PROBLEM STATEMENT: Output range, inclusive: from the line containing "entry 29). -/" to the line containing "w.setCore c (v.setMem". Restate those lines from the data below word for word and only those.

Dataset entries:
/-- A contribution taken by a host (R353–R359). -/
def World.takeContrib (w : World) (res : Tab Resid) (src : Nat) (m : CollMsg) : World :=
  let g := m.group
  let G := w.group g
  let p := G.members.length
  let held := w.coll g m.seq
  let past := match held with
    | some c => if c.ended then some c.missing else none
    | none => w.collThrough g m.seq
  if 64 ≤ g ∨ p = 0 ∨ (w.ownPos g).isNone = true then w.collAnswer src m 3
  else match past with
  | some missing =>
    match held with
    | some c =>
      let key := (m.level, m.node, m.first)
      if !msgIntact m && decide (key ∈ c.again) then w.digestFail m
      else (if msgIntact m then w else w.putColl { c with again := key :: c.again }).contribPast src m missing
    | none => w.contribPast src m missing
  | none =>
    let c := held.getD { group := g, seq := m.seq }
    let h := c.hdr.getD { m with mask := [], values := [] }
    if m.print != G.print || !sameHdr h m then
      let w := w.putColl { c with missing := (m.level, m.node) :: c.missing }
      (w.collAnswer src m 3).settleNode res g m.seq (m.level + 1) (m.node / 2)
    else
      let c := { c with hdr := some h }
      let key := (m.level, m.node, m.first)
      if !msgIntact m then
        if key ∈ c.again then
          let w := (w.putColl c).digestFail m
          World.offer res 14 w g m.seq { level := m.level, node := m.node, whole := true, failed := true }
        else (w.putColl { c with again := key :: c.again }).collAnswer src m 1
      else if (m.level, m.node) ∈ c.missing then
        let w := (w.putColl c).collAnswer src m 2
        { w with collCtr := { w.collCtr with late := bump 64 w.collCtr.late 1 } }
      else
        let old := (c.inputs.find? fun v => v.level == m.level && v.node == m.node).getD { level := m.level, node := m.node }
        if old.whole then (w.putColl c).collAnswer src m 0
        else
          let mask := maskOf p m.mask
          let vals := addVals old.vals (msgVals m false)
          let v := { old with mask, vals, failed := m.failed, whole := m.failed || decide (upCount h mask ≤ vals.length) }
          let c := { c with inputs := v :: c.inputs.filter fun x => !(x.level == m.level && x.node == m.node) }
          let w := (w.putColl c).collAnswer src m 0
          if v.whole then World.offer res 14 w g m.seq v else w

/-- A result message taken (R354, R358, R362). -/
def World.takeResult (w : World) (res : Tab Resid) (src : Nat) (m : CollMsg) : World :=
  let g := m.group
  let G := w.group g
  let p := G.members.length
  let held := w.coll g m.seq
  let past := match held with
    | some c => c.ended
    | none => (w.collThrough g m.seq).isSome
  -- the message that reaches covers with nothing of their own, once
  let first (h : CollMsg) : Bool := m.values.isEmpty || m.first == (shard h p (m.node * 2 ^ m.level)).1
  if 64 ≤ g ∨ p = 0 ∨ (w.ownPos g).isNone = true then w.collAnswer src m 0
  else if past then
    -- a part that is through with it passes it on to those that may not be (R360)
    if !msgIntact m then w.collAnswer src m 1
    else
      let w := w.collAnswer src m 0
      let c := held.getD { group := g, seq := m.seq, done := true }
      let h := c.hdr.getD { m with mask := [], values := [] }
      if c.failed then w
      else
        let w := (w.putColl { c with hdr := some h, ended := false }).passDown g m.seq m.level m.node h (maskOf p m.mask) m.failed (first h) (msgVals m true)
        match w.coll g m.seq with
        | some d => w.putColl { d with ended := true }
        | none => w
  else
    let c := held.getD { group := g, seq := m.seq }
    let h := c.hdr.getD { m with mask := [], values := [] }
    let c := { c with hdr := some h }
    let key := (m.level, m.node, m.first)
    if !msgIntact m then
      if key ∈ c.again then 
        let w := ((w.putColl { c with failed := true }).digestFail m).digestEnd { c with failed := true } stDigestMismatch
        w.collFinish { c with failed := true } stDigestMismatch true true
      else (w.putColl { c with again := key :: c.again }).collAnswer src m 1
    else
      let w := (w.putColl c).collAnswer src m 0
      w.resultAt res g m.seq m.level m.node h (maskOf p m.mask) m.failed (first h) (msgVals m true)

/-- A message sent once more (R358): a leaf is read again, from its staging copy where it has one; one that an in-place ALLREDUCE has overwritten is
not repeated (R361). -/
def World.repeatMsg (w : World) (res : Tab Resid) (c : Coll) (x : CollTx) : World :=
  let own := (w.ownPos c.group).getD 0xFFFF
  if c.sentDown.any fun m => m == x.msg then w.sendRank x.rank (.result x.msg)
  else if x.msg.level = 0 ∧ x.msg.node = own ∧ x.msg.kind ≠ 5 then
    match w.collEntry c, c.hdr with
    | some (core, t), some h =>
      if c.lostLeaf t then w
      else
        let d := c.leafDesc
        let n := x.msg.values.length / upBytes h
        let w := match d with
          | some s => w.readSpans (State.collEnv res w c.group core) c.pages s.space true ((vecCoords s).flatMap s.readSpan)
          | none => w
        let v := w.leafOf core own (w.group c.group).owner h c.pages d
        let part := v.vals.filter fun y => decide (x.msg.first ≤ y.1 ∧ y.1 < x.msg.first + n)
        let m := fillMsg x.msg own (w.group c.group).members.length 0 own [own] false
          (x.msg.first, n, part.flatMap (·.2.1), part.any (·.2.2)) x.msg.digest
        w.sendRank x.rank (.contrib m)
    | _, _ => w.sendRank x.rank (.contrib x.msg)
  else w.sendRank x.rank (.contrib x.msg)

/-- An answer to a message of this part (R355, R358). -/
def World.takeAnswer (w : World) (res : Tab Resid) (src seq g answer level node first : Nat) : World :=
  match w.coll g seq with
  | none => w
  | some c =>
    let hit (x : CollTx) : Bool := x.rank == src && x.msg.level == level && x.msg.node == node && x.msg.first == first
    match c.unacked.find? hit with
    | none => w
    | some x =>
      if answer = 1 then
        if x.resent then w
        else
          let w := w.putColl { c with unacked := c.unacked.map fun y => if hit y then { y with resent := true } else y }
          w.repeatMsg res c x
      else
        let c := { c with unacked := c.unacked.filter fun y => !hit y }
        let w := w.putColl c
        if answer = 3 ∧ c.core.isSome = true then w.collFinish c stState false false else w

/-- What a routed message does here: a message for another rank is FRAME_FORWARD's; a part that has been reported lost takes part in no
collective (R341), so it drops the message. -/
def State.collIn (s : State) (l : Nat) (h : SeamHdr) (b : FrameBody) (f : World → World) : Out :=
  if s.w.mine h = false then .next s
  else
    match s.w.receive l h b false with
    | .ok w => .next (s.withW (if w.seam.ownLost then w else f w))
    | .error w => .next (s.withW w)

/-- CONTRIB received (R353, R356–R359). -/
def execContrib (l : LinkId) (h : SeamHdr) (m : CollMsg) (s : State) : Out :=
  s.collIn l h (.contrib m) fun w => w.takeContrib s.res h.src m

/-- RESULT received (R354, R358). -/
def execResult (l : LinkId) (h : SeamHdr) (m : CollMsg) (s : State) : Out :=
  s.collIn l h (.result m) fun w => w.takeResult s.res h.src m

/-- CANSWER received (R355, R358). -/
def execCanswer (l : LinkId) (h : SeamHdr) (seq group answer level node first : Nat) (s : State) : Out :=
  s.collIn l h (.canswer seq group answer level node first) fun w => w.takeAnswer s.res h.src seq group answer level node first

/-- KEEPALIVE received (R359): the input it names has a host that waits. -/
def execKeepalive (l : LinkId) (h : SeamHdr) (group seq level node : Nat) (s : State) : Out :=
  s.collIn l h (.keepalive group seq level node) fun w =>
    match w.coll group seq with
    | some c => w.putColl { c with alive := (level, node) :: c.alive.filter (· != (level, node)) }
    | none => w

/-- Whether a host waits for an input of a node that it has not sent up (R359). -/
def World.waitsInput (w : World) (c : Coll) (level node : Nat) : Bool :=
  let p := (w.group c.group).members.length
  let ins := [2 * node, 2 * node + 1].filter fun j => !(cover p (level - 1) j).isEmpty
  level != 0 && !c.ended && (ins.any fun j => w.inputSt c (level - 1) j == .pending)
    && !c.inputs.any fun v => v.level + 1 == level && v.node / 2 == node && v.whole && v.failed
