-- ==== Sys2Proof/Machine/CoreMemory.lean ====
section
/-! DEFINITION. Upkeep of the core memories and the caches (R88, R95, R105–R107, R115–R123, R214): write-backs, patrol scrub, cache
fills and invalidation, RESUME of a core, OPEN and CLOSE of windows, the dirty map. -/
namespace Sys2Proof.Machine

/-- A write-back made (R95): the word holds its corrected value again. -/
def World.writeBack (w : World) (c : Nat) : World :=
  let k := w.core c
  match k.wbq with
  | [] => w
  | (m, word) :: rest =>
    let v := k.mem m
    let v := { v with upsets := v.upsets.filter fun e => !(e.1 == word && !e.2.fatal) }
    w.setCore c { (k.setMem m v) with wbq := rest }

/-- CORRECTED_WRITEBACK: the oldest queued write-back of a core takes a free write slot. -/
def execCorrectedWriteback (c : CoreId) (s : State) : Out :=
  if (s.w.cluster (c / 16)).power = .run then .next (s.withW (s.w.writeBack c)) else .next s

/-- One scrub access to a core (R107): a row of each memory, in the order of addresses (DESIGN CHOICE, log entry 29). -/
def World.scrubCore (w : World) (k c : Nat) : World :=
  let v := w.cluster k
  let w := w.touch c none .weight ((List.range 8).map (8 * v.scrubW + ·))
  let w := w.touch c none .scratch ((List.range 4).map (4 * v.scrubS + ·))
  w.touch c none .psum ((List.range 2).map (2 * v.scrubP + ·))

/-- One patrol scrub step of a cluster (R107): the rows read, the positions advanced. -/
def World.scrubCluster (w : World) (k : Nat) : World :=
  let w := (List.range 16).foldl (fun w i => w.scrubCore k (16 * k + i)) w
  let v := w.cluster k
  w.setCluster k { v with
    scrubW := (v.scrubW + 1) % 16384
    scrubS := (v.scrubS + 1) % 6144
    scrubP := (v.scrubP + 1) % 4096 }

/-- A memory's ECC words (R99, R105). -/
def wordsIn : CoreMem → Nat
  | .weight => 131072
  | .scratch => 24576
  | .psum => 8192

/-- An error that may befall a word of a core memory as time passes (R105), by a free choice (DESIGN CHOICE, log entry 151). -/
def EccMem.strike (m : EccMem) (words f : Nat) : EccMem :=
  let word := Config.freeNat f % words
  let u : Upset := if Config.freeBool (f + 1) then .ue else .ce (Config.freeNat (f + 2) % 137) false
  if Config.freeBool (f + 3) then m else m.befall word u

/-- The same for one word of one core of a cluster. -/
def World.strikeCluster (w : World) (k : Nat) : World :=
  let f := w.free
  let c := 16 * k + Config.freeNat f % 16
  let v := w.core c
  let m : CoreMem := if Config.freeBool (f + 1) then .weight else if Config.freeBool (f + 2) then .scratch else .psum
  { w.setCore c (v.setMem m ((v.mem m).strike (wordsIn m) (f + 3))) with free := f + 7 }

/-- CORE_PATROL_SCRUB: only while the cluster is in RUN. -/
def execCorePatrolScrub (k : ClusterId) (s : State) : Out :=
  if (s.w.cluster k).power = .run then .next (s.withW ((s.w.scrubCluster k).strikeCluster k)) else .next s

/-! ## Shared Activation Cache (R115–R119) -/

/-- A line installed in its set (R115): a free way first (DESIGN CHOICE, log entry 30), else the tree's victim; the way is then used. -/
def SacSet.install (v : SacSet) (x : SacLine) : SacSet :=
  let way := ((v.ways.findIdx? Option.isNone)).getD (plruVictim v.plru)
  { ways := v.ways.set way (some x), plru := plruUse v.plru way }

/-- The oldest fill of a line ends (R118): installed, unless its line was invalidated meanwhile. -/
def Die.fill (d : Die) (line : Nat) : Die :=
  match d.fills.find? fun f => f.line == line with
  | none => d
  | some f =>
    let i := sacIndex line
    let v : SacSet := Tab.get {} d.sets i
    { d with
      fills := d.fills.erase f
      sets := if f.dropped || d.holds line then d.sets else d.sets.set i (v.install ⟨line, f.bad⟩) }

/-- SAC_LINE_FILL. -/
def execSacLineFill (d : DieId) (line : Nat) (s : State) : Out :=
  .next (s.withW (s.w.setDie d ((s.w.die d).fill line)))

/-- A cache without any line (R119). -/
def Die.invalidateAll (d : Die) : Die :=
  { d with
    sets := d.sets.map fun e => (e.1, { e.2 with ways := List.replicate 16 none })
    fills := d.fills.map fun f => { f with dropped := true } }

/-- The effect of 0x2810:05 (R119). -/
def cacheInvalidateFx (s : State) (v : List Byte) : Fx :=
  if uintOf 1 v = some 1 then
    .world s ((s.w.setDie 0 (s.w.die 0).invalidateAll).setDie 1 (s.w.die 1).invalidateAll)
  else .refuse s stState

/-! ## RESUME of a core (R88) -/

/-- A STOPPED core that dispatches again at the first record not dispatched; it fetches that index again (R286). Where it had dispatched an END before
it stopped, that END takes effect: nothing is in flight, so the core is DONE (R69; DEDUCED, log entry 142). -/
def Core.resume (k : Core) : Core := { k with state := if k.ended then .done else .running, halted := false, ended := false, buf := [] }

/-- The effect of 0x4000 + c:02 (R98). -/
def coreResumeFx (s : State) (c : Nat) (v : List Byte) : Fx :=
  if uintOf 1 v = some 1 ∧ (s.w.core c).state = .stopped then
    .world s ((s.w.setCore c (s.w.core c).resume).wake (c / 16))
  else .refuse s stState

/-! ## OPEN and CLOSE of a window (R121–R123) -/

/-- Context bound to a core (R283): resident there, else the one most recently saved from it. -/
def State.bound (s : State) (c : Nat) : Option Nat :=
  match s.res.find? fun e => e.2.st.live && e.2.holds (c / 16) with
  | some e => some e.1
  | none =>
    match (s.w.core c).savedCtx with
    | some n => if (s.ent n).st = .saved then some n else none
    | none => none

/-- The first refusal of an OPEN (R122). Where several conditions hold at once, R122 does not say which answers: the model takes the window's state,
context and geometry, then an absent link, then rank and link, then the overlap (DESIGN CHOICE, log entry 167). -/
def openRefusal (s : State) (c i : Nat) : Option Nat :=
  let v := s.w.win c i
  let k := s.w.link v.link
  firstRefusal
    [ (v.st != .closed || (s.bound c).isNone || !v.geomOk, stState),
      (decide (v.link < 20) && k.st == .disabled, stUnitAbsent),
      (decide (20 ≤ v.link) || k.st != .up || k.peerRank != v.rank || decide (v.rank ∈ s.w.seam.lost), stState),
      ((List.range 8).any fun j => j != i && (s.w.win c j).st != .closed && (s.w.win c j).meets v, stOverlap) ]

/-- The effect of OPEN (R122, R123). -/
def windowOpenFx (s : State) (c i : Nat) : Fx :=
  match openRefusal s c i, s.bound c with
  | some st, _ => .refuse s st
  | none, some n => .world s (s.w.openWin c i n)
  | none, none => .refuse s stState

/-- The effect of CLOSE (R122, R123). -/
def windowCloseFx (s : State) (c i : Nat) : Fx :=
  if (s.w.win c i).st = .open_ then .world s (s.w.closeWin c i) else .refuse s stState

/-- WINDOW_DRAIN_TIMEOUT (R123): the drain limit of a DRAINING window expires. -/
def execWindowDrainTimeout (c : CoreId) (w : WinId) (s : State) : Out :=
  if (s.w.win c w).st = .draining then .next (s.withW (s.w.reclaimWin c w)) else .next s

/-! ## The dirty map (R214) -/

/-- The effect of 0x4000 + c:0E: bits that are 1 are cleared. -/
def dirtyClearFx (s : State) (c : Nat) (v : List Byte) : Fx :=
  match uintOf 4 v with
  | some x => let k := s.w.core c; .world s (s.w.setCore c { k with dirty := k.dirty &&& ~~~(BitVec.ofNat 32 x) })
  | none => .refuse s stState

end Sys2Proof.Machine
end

RESPONSE AREA:
/-- One scrub access to a core (R107): a row of each memory, in the order of addresses (DESIGN CHOICE, log entry 29). -/
def World.scrubCore (w : World) (k c : Nat) : World :=
  let v := w.cluster k
  let w := w.touch c none .weight ((List.range 8).map (8 * v.scrubW + ·))
  let w := w.touch c none .scratch ((List.range 4).map (4 * v.scrubS + ·))
  w.touch c none .psum ((List.range 2).map (2 * v.scrubP + ·))

/-- One patrol scrub step of a cluster (R107): the rows read, the positions advanced. -/
def World.scrubCluster (w : World) (k : Nat) : World :=
  let w := (List.range 16).foldl (fun w i => w.scrubCore k (16 * k + i)) w
  let v := w.cluster k
  w.setCluster k { v with
    scrubW := (v.scrubW + 1) % 16384
    scrubS := (v.scrubS + 1) % 6144
    scrubP := (v.scrubP + 1) % 4096 }

/-- A memory's ECC words (R99, R105). -/
def wordsIn : CoreMem → Nat
  | .weight => 131072
  | .scratch => 24576
  | .psum => 8192

/-- An error that may befall a word of a core memory as time passes (R105), by a free choice (DESIGN CHOICE, log entry 151). -/
def EccMem.strike (m : EccMem) (words f : Nat) : EccMem :=
  let word := Config.freeNat f % words
  let u : Upset := if Config.freeBool (f + 1) then .ue else .ce (Config.freeNat (f + 2) % 137) false
  if Config.freeBool (f + 3) then m else m.befall word u

/-- The same for one word of one core of a cluster. -/
def World.strikeCluster (w : World) (k : Nat) : World :=
  let f := w.free
  let c := 16 * k + Config.freeNat f % 16
  let v := w.core c
  let m : CoreMem := if Config.freeBool (f + 1) then .weight else if Config.freeBool (f + 2) then .scratch else .psum
  { w.setCore c (v.setMem m ((v.mem m).strike (wordsIn m) (f + 3))) with free := f + 7 }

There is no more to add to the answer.